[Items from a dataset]
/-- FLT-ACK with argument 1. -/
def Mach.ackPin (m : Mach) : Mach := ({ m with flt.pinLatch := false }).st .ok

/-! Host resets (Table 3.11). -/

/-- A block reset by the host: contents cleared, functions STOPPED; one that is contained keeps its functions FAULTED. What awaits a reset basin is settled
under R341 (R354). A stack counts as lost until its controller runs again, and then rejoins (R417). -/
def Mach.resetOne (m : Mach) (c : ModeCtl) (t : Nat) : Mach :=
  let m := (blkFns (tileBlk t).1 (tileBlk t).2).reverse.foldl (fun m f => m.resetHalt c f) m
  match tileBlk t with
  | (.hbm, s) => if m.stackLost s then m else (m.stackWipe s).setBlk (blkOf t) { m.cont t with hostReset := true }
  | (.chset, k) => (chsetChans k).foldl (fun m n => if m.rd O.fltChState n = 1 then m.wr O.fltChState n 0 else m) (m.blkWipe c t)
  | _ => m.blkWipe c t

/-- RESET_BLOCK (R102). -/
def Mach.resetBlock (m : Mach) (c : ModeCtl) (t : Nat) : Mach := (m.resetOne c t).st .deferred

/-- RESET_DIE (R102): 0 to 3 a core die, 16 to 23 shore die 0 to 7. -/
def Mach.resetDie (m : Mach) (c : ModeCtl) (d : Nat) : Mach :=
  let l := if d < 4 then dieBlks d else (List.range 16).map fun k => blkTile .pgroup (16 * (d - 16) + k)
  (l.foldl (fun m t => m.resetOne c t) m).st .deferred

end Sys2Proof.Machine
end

* * *

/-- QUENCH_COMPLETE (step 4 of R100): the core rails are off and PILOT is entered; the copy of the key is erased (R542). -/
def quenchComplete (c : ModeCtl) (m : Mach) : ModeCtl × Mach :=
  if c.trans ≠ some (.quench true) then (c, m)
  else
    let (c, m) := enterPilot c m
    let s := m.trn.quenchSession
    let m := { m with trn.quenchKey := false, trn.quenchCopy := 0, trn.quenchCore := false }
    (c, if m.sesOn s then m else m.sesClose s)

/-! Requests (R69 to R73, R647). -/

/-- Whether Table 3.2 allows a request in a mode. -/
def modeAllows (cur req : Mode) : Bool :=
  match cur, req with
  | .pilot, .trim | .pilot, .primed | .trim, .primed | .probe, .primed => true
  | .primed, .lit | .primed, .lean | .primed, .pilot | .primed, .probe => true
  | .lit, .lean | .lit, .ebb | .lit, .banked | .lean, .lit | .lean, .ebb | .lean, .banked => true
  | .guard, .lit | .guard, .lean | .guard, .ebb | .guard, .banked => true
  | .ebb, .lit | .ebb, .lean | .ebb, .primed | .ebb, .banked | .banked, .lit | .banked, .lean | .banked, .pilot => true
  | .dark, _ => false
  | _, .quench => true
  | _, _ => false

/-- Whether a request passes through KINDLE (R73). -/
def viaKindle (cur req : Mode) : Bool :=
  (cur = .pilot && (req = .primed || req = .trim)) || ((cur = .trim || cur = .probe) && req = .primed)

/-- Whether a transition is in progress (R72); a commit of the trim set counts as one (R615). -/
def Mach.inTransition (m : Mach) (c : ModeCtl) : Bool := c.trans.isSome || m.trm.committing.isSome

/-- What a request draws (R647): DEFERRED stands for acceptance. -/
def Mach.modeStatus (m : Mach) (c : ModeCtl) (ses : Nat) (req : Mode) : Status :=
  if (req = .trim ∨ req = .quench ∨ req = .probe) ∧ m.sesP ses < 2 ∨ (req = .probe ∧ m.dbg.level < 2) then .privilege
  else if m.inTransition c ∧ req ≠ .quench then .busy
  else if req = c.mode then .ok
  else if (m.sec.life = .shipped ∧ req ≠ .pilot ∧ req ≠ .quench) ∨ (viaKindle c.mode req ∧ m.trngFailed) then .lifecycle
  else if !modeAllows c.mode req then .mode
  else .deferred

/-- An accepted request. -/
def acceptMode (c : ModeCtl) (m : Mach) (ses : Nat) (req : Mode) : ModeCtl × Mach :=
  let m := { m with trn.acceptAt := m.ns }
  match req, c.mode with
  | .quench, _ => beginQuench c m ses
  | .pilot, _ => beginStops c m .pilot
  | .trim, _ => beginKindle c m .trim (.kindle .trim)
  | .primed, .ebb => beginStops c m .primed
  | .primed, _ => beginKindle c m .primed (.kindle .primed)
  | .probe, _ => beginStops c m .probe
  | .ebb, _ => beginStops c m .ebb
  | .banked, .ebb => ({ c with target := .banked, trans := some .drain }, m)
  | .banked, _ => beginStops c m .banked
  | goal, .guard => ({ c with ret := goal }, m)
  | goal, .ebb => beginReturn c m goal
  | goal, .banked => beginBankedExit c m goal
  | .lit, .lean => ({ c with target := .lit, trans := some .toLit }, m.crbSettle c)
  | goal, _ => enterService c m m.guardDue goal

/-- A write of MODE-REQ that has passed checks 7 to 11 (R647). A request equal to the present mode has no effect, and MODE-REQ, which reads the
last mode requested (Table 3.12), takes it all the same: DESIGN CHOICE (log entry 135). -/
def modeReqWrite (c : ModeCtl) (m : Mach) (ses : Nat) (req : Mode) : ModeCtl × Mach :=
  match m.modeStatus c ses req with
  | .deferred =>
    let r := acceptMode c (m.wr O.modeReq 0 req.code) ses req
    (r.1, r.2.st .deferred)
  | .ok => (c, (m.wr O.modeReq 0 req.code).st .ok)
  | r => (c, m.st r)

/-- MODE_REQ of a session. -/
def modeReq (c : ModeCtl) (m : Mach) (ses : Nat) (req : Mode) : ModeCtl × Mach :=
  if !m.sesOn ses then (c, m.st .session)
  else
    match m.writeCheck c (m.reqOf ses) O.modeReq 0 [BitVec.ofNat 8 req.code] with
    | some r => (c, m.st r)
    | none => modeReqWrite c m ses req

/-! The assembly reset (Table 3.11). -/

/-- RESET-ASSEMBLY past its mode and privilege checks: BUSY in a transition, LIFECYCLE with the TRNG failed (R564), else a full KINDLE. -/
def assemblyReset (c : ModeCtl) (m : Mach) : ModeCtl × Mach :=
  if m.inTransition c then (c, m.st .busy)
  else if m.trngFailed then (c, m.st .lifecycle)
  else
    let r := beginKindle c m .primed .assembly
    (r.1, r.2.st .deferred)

• [Directions]:
Give back precisely the lines above that start at the line containing "argument 1. -/" and end at the line containing "if m.stackLost s", inclusive. No other lines belong in the output.

• [Output for this task]:
/-- FLT-ACK with argument 1. -/
def Mach.ackPin (m : Mach) : Mach := ({ m with flt.pinLatch := false }).st .ok

/-! Host resets (Table 3.11). -/

/-- A block reset by the host: contents cleared, functions STOPPED; one that is contained keeps its functions FAULTED. What awaits a reset basin is settled
under R341 (R354). A stack counts as lost until its controller runs again, and then rejoins (R417). -/
def Mach.resetOne (m : Mach) (c : ModeCtl) (t : Nat) : Mach :=
  let m := (blkFns (tileBlk t).1 (tileBlk t).2).reverse.foldl (fun m f => m.resetHalt c f) m
  match tileBlk t with
  | (.hbm, s) => if m.stackLost s then m else (m.stackWipe s).setBlk (blkOf t) { m.cont t with hostReset := true }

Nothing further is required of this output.